Ich überlege mir die *Sänger Spirit SX Heavy Feeder Rute* zuzulegen (3.90,-120gr.wg.). Da ich sehr oft am R-H-K sitze, sind die mitgelieferten Spitzen (1x 2oz, 3oz, 4oz) etwas zu hart. Daher meine Fragen: 
Ist das die gleiche Rute wie die *Sänger Spirit Heavy Feeder Rute??
*Kann man auch einfach ne leichtere spitze drauf machen??
Wenn ja, bekommt man diese so einfach??

Danke für alle antworten. 
LG Jonas


----------



## sam1000-0 (1. November 2013)

*AW: Sänger Spirit Heavy Feeder Rute*

Ich hatte die MP1 in 3, 90m als Lieblingsrute auf alles 
mögliche zm feedern eingesetzt.

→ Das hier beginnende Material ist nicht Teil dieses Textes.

@[simp] theorem pmTick_keeps {s0 s : State} (old : Tab Word) (n : Nat) (h : Keeps s0 s) : Keeps s0 (State.pmTick s old n) := by
  unfold State.pmTick
  repeat' first
    | (extract_lets +onlyGivenNames x
       try (have hx : Keeps s0 x := (by
         simp only [x]
         repeat' first
           | (simp (maxDischargeDepth := 60) +contextual only [setPin_keeps, setFld_keeps, xSample_keeps, keeps_mk, plain_keeps, keeps_ite, keeps_foldl,
      keeps_foldl_fst, apply_ite Prod.fst, apply_ite Prod.snd, implies_true, and_self, *]
              done)
           | refine keeps_foldl ?_ (fun s b hs => ?_)
           | refine keeps_foldl_fst ?_ (fun p b hp => ?_)
           | split))
       try (have hx : Keeps s0 x.1 := (by simp (maxDischargeDepth := 60) +contextual only [x, setPin_keeps, setFld_keeps, xSample_keeps, keeps_mk, plain_keeps, keeps_ite, keeps_foldl,
      keeps_foldl_fst, apply_ite Prod.fst, apply_ite Prod.snd, implies_true, and_self, *]))
       clear_value x)
    | (simp (maxDischargeDepth := 60) +contextual only [setPin_keeps, setFld_keeps, xSample_keeps, keeps_mk, plain_keeps, keeps_ite, keeps_foldl,
      keeps_foldl_fst, apply_ite Prod.fst, apply_ite Prod.snd, implies_true, and_self, *]
       done)
    | refine keeps_foldl ?_ (fun s b hs => ?_)
    | refine keeps_foldl_fst ?_ (fun p b hp => ?_)
    | refine each_keeps ?_ (fun s i hs => ?_)
    | (split
       all_goals try (rename_i heq
                      have hk := keeps_pair (s0 := s0) heq (by clear heq; simp (maxDischargeDepth := 60) +contextual only [setPin_keeps, setFld_keeps, xSample_keeps, keeps_mk, plain_keeps, keeps_ite, keeps_foldl,
      keeps_foldl_fst, apply_ite Prod.fst, apply_ite Prod.snd, implies_true, and_self, *])
                      clear heq))

end Sys2Proof.Machine
end

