@[simp] theorem llCommitDue_keeps {s0 s : State} (n : Nat) (h : Keeps s0 s) : Keeps s0 (State.llCommitDue s n) := by
  unfold State.llCommitDue
  repeat' first
    | (extract_lets +onlyGivenNames x
       try (have hx : Keeps s0 x := (by
         simp only [x]
         repeat' first
           | (simp (maxDischargeDepth := 60) +contextual only [llCommit_keeps, keeps_mk, plain_keeps, keeps_ite, keeps_foldl, keeps_foldl_fst, apply_ite Prod.fst,
      apply_ite Prod.snd, implies_true, and_self, *]
              done)
           | refine keeps_foldl ?_ (fun s b hs => ?_)
           | refine keeps_foldl_fst ?_ (fun p b hp => ?_)
           | split))
       try (have hx : Keeps s0 x.1 := (by simp (maxDischargeDepth := 60) +contextual only [x, llCommit_keeps, keeps_mk, plain_keeps, keeps_ite, keeps_foldl, keeps_foldl_fst, apply_ite Prod.fst,
      apply_ite Prod.snd, implies_true, and_self, *]))
       clear_value x)
    | (simp (maxDischargeDepth := 60) +contextual only [llCommit_keeps, keeps_mk, plain_keeps, keeps_ite, keeps_foldl, keeps_foldl_fst, apply_ite Prod.fst,
      apply_ite Prod.snd, implies_true, and_self, *]
       done)
    | refine keeps_foldl ?_ (fun s b hs => ?_)
    | refine keeps_foldl_fst ?_ (fun p b hp => ?_)
    | refine each_keeps ?_ (fun s i hs => ?_)
    | (split
       all_goals try (rename_i heq
                      have hk := keeps_pair (s0 := s0) heq (by clear heq; simp (maxDischargeDepth := 60) +contextual only [llCommit_keeps, keeps_mk, plain_keeps, keeps_ite, keeps_foldl, keeps_foldl_fst, apply_ite Prod.fst,
      apply_ite Prod.snd, implies_true, and_self, *])
                      clear heq))

@[simp] theorem execLlCommit_keeps {s0 s : State} (n : Fin 16) (h : Keeps s0 s) : OutKeeps s0 (execLlCommit n s) := by
  unfold execLlCommit
  (try dsimp only)
  repeat' split
  all_goals (try simp only [Prod.ext_iff] at *)
  all_goals (try casesm* _ ∧ _)
  all_goals (try subst_vars)
  all_goals simp (maxDischargeDepth := 60) +contextual only [llCommitDue_keeps, outKeeps_next, outKeeps_ite, keeps_mk, plain_keeps, keeps_ite, keeps_foldl,
      keeps_foldl_fst, apply_ite Prod.fst, apply_ite Prod.snd, implies_true, and_self, *]

@[simp] theorem llArm_keeps {s0 s : State} (n : Nat) (a : Int) (src : LlSrc) (h : Keeps s0 s) : Keeps s0 (State.llArm s n a src).1 := by
  unfold State.llArm
  repeat' first
    | (extract_lets +onlyGivenNames x
       try (have hx : Keeps s0 x := (by
         simp only [x]
         repeat' first
           | (simp (maxDischargeDepth := 60) +contextual only [raise_keeps, llCommitDue_keeps, setLl_keeps, keeps_mk, plain_keeps, keeps_ite, keeps_foldl,
      keeps_foldl_fst, apply_ite Prod.fst, apply_ite Prod.snd, implies_true, and_self, *]
              done)
           | refine keeps_foldl ?_ (fun s b hs => ?_)
           | refine keeps_foldl_fst ?_ (fun p b hp => ?_)
           | split))
       try (have hx : Keeps s0 x.1 := (by simp (maxDischargeDepth := 60) +contextual only [x, raise_keeps, llCommitDue_keeps, setLl_keeps, keeps_mk, plain_keeps, keeps_ite, keeps_foldl,
      keeps_foldl_fst, apply_ite Prod.fst, apply_ite Prod.snd, implies_true, and_self, *]))
       clear_value x)
    | (simp (maxDischargeDepth := 60) +contextual only [raise_keeps, llCommitDue_keeps, setLl_keeps, keeps_mk, plain_keeps, keeps_ite, keeps_foldl,
      keeps_foldl_fst, apply_ite Prod.fst, apply_ite Prod.snd, implies_true, and_self, *]
       done)
    | refine keeps_foldl ?_ (fun s b hs => ?_)
    | refine keeps_foldl_fst ?_ (fun p b hp => ?_)
    | refine each_keeps ?_ (fun s i hs => ?_)
    | (split
       all_goals try (rename_i heq
                      have hk := keeps_pair (s0 := s0) heq (by clear heq; simp (maxDischargeDepth := 60) +contextual only [raise_keeps, llCommitDue_keeps, setLl_keeps, keeps_mk, plain_keeps, keeps_ite, keeps_foldl,
      keeps_foldl_fst, apply_ite Prod.fst, apply_ite Prod.snd, implies_true, and_self, *])
                      clear heq))

@[simp] theorem llCancel_keeps {s0 s : State} (n : Nat) (r : Nat) (h : Keeps s0 s) : Keeps s0 (State.llCancel s n r) := by
  unfold State.llCancel
  repeat' first
    | (extract_lets +onlyGivenNames x
       try (have hx : Keeps s0 x := (by
         simp only [x]
         repeat' first
           | (simp (maxDischargeDepth := 60) +contextual only [llCommitDue_keeps, setLl_keeps, keeps_mk, plain_keeps, keeps_ite, keeps_foldl, keeps_foldl_fst, apply_ite
      Prod.fst, apply_ite Prod.snd, implies_true, and_self, *]
              done)
           | refine keeps_foldl ?_ (fun s b hs => ?_)
           | refine keeps_foldl_fst ?_ (fun p b hp => ?_)
           | split))
       try (have hx : Keeps s0 x.1 := (by simp (maxDischargeDepth := 60) +contextual only [x, llCommitDue_keeps, setLl_keeps, keeps_mk, plain_keeps, keeps_ite, keeps_foldl, keeps_foldl_fst, apply_ite
      Prod.fst, apply_ite Prod.snd, implies_true, and_self, *]))
       clear_value x)
    | (simp (maxDischargeDepth := 60) +contextual only [llCommitDue_keeps, setLl_keeps, keeps_mk, plain_keeps, keeps_ite, keeps_foldl, keeps_foldl_fst, apply_ite
      Prod.fst, apply_ite Prod.snd, implies_true, and_self, *]
       done)
    | refine keeps_foldl ?_ (fun s b hs => ?_)
    | refine keeps_foldl_fst ?_ (fun p b hp => ?_)
    | refine each_keeps ?_ (fun s i hs => ?_)
    | (split
       all_goals try (rename_i heq
                      have hk := keeps_pair (s0 := s0) heq (by clear heq; simp (maxDischargeDepth := 60) +contextual only [llCommitDue_keeps, setLl_keeps, keeps_mk, plain_keeps, keeps_ite, keeps_foldl, keeps_foldl_fst, apply_ite
      Prod.fst, apply_ite Prod.snd, implies_true, and_self, *])
                      clear heq))

@[simp] theorem llCmd_keeps {s0 s : State} (n : Nat) (w : Word) (h : Keeps s0 s) : Keeps s0 (State.llCmd s n w) := by
  unfold State.llCmd
  simp (maxDischargeDepth := 60) +contextual only [llArm_keeps, llCancel_keeps, keeps_mk, plain_keeps, keeps_ite, keeps_foldl, keeps_foldl_fst, apply_ite
      Prod.fst, apply_ite Prod.snd, implies_true, and_self, *]

@[simp] theorem llEdge_keeps {s0 s : State} (n : Nat) (active : Bool) (ms : Nat) (h : Keeps s0 s) : Keeps s0 (State.llEdge s n active ms) := by
  unfold State.llEdge
  repeat' first
    | (extract_lets +onlyGivenNames x
       try (have hx : Keeps s0 x := (by
         simp only [x]
         repeat' first
           | (simp (maxDischargeDepth := 60) +contextual only [emit_keeps, keeps_mk, plain_keeps, keeps_ite, keeps_foldl, keeps_foldl_fst, apply_ite Prod.fst, apply_ite
      Prod.snd, implies_true, and_self, *]
              done)
           | refine keeps_foldl ?_ (fun s b hs => ?_)
           | refine keeps_foldl_fst ?_ (fun p b hp => ?_)
           | split))
       try (have hx : Keeps s0 x.1 := (by simp (maxDischargeDepth := 60) +contextual only [x, emit_keeps, keeps_mk, plain_keeps, keeps_ite, keeps_foldl, keeps_foldl_fst, apply_ite Prod.fst, apply_ite
      Prod.snd, implies_true, and_self, *]))
       clear_value x)
    | (simp (maxDischargeDepth := 60) +contextual only [emit_keeps, keeps_mk, plain_keeps, keeps_ite, keeps_foldl, keeps_foldl_fst, apply_ite Prod.fst, apply_ite
      Prod.snd, implies_true, and_self, *]
       done)
    | refine keeps_foldl ?_ (fun s b hs => ?_)
    | refine keeps_foldl_fst ?_ (fun p b hp => ?_)
    | refine each_keeps ?_ (fun s i hs => ?_)
    | (split
       all_goals try (rename_i heq
                      have hk := keeps_pair (s0 := s0) heq (by clear heq; simp (maxDischargeDepth := 60) +contextual only [emit_keeps, keeps_mk, plain_keeps, keeps_ite, keeps_foldl, keeps_foldl_fst, apply_ite Prod.fst, apply_ite
      Prod.snd, implies_true, and_self, *])
                      clear heq))

@[simp] theorem execLlPulseRise_keeps {s0 s : State} (n : Fin 16) (h : Keeps s0 s) : OutKeeps s0 (execLlPulseRise n s) := by
  unfold execLlPulseRise
  repeat' first
    | (extract_lets +onlyGivenNames x
       try (have hx : Keeps s0 x := (by
         simp only [x]
         repeat' first
           | (simp (maxDischargeDepth := 60) +contextual only [setLl_keeps, llConf_keeps, llEdge_keeps, bump_keeps, llRecord_keeps, xSample_keeps, outKeeps_next,
      outKeeps_ite, keeps_mk, plain_keeps, keeps_ite, keeps_foldl, keeps_foldl_fst, apply_ite Prod.fst,
      apply_ite Prod.snd, implies_true, and_self, *]
              done)
           | refine keeps_foldl ?_ (fun s b hs => ?_)
           | refine keeps_foldl_fst ?_ (fun p b hp => ?_)
           | split))
       try (have hx : Keeps s0 x.1 := (by simp (maxDischargeDepth := 60) +contextual only [x, setLl_keeps, llConf_keeps, llEdge_keeps, bump_keeps, llRecord_keeps, xSample_keeps, outKeeps_next,
      outKeeps_ite, keeps_mk, plain_keeps, keeps_ite, keeps_foldl, keeps_foldl_fst, apply_ite Prod.fst,
      apply_ite Prod.snd, implies_true, and_self, *]))
       clear_value x)
    | (simp (maxDischargeDepth := 60) +contextual only [setLl_keeps, llConf_keeps, llEdge_keeps, bump_keeps, llRecord_keeps, xSample_keeps, outKeeps_next,
      outKeeps_ite, keeps_mk, plain_keeps, keeps_ite, keeps_foldl, keeps_foldl_fst, apply_ite Prod.fst,
      apply_ite Prod.snd, implies_true, and_self, *]
       done)
    | refine keeps_foldl ?_ (fun s b hs => ?_)
    | refine keeps_foldl_fst ?_ (fun p b hp => ?_)
    | refine each_keeps ?_ (fun s i hs => ?_)
    | (split
       all_goals try (rename_i heq
                      have hk := keeps_pair (s0 := s0) heq (by clear heq; simp (maxDischargeDepth := 60) +contextual only [setLl_keeps, llConf_keeps, llEdge_keeps, bump_keeps, llRecord_keeps, xSample_keeps, outKeeps_next,
      outKeeps_ite, keeps_mk, plain_keeps, keeps_ite, keeps_foldl, keeps_foldl_fst, apply_ite Prod.fst,
      apply_ite Prod.snd, implies_true, and_self, *])
                      clear heq))

@[simp] theorem execLlPulseFall_keeps {s0 s : State} (n : Fin 16) (h : Keeps s0 s) : OutKeeps s0 (execLlPulseFall n s) := by
  unfold execLlPulseFall
  repeat' first
    | (extract_lets +onlyGivenNames x
       try (have hx : Keeps s0 x := (by
         simp only [x]
         repeat' first
           | (simp (maxDischargeDepth := 60) +contextual only [setLl_keeps, llEdge_keeps, outKeeps_next, outKeeps_ite, keeps_mk, plain_keeps, keeps_ite, keeps_foldl,
      keeps_foldl_fst, apply_ite Prod.fst, apply_ite Prod.snd, implies_true, and_self, *]
              done)
           | refine keeps_foldl ?_ (fun s b hs => ?_)
           | refine keeps_foldl_fst ?_ (fun p b hp => ?_)
           | split))
       try (have hx : Keeps s0 x.1 := (by simp (maxDischargeDepth := 60) +contextual only [x, setLl_keeps, llEdge_keeps, outKeeps_next, outKeeps_ite, keeps_mk, plain_keeps, keeps_ite, keeps_foldl,
      keeps_foldl_fst, apply_ite Prod.fst, apply_ite Prod.snd, implies_true, and_self, *]))
       clear_value x)
    | (simp (maxDischargeDepth := 60) +contextual only [setLl_keeps, llEdge_keeps, outKeeps_next, outKeeps_ite, keeps_mk, plain_keeps, keeps_ite, keeps_foldl,
      keeps_foldl_fst, apply_ite Prod.fst, apply_ite Prod.snd, implies_true, and_self, *]
       done)
    | refine keeps_foldl ?_ (fun s b hs => ?_)
    | refine keeps_foldl_fst ?_ (fun p b hp => ?_)
    | refine each_keeps ?_ (fun s i hs => ?_)
    | (split
       all_goals try (rename_i heq
                      have hk := keeps_pair (s0 := s0) heq (by clear heq; simp (maxDischargeDepth := 60) +contextual only [setLl_keeps, llEdge_keeps, outKeeps_next, outKeeps_ite, keeps_mk, plain_keeps, keeps_ite, keeps_foldl,
      keeps_foldl_fst, apply_ite Prod.fst, apply_ite Prod.snd, implies_true, and_self, *])
                      clear heq))

@[simp] theorem llTick_keeps {s0 s : State} (old : Tab Word) (n : Nat) (h : Keeps s0 s) : Keeps s0 (State.llTick s old n) := by
  unfold State.llTick
  repeat' first
    | (extract_lets +onlyGivenNames x
       try (have hx : Keeps s0 x := (by
         simp only [x]
         repeat' first
           | (simp (maxDischargeDepth := 60) +contextual only [setLl_keeps, raiseIf_keeps, llConf_keeps, keeps_mk, plain_keeps, keeps_ite, keeps_foldl, keeps_foldl_fst,
      apply_ite Prod.fst, apply_ite Prod.snd, implies_true, and_self, *]
              done)
           | refine keeps_foldl ?_ (fun s b hs => ?_)
           | refine keeps_foldl_fst ?_ (fun p b hp => ?_)
           | split))
       try (have hx : Keeps s0 x.1 := (by simp (maxDischargeDepth := 60) +contextual only [x, setLl_keeps, raiseIf_keeps, llConf_keeps, keeps_mk, plain_keeps, keeps_ite, keeps_foldl, keeps_foldl_fst,
      apply_ite Prod.fst, apply_ite Prod.snd, implies_true, and_self, *]))
       clear_value x)
    | (simp (maxDischargeDepth := 60) +contextual only [setLl_keeps, raiseIf_keeps, llConf_keeps, keeps_mk, plain_keeps, keeps_ite, keeps_foldl, keeps_foldl_fst,
      apply_ite Prod.fst, apply_ite Prod.snd, implies_true, and_self, *]
       done)
    | refine keeps_foldl ?_ (fun s b hs => ?_)
    | refine keeps_foldl_fst ?_ (fun p b hp => ?_)
    | refine each_keeps ?_ (fun s i hs => ?_)
    | (split
       all_goals try (rename_i heq
                      have hk := keeps_pair (s0 := s0) heq (by clear heq; simp (maxDischargeDepth := 60) +contextual only [setLl_keeps, raiseIf_keeps, llConf_keeps, keeps_mk, plain_keeps, keeps_ite, keeps_foldl, keeps_foldl_fst,
      apply_ite Prod.fst, apply_ite Prod.snd, implies_true, and_self, *])
                      clear heq))

@[simp] theorem llCount_keeps {s0 s : State} (q : Nat) (h : Keeps s0 s) : Keeps s0 (State.llCount s q) := by
  unfold State.llCount
  repeat' first
    | (extract_lets +onlyGivenNames x
       try (have hx : Keeps s0 x := (by
         simp only [x]
         repeat' first
           | (simp (maxDischargeDepth := 60) +contextual only [setFld_keeps, keeps_mk, plain_keeps, keeps_ite, keeps_foldl, keeps_foldl_fst, apply_ite Prod.fst,
      apply_ite Prod.snd, implies_true, and_self, *]
              done)
           | refine keeps_foldl ?_ (fun s b hs => ?_)
           | refine keeps_foldl_fst ?_ (fun p b hp => ?_)
           | split))
       try (have hx : Keeps s0 x.1 := (by simp (maxDischargeDepth := 60) +contextual only [x, setFld_keeps, keeps_mk, plain_keeps, keeps_ite, keeps_foldl, keeps_foldl_fst, apply_ite Prod.fst,
      apply_ite Prod.snd, implies_true, and_self, *]))
       clear_value x)
    | (simp (maxDischargeDepth := 60) +contextual only [setFld_keeps, keeps_mk, plain_keeps, keeps_ite, keeps_foldl, keeps_foldl_fst, apply_ite Prod.fst,
      apply_ite Prod.snd, implies_true, and_self, *]
       done)
    | refine keeps_foldl ?_ (fun s b hs => ?_)
    | refine keeps_foldl_fst ?_ (fun p b hp => ?_)
    | refine each_keeps ?_ (fun s i hs => ?_)
    | (split
       all_goals try (rename_i heq
                      have hk := keeps_pair (s0 := s0) heq (by clear heq; simp (maxDischargeDepth := 60) +contextual only [setFld_keeps, keeps_mk, plain_keeps, keeps_ite, keeps_foldl, keeps_foldl_fst, apply_ite Prod.fst,
      apply_ite Prod.snd, implies_true, and_self, *])
                      clear heq))

end Sys2Proof.Machine
end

Zum Beispiel auf 
Barben, Rotaugen, Brassen und auf Zander.
Gewässer waren Rhein, Kanäle (NRW) und Maas in Holland.
Eine  absolute Superrute, da muss man nur die Spitze 
dem Wg und Strömung anpassen.
In letzter Zeit gings mit der Rute nur noch auf Zander am
Rhein und die möchte ich neben meiner Dega Formel 1
auch bis 180g wg nicht mehr hergeben.


----------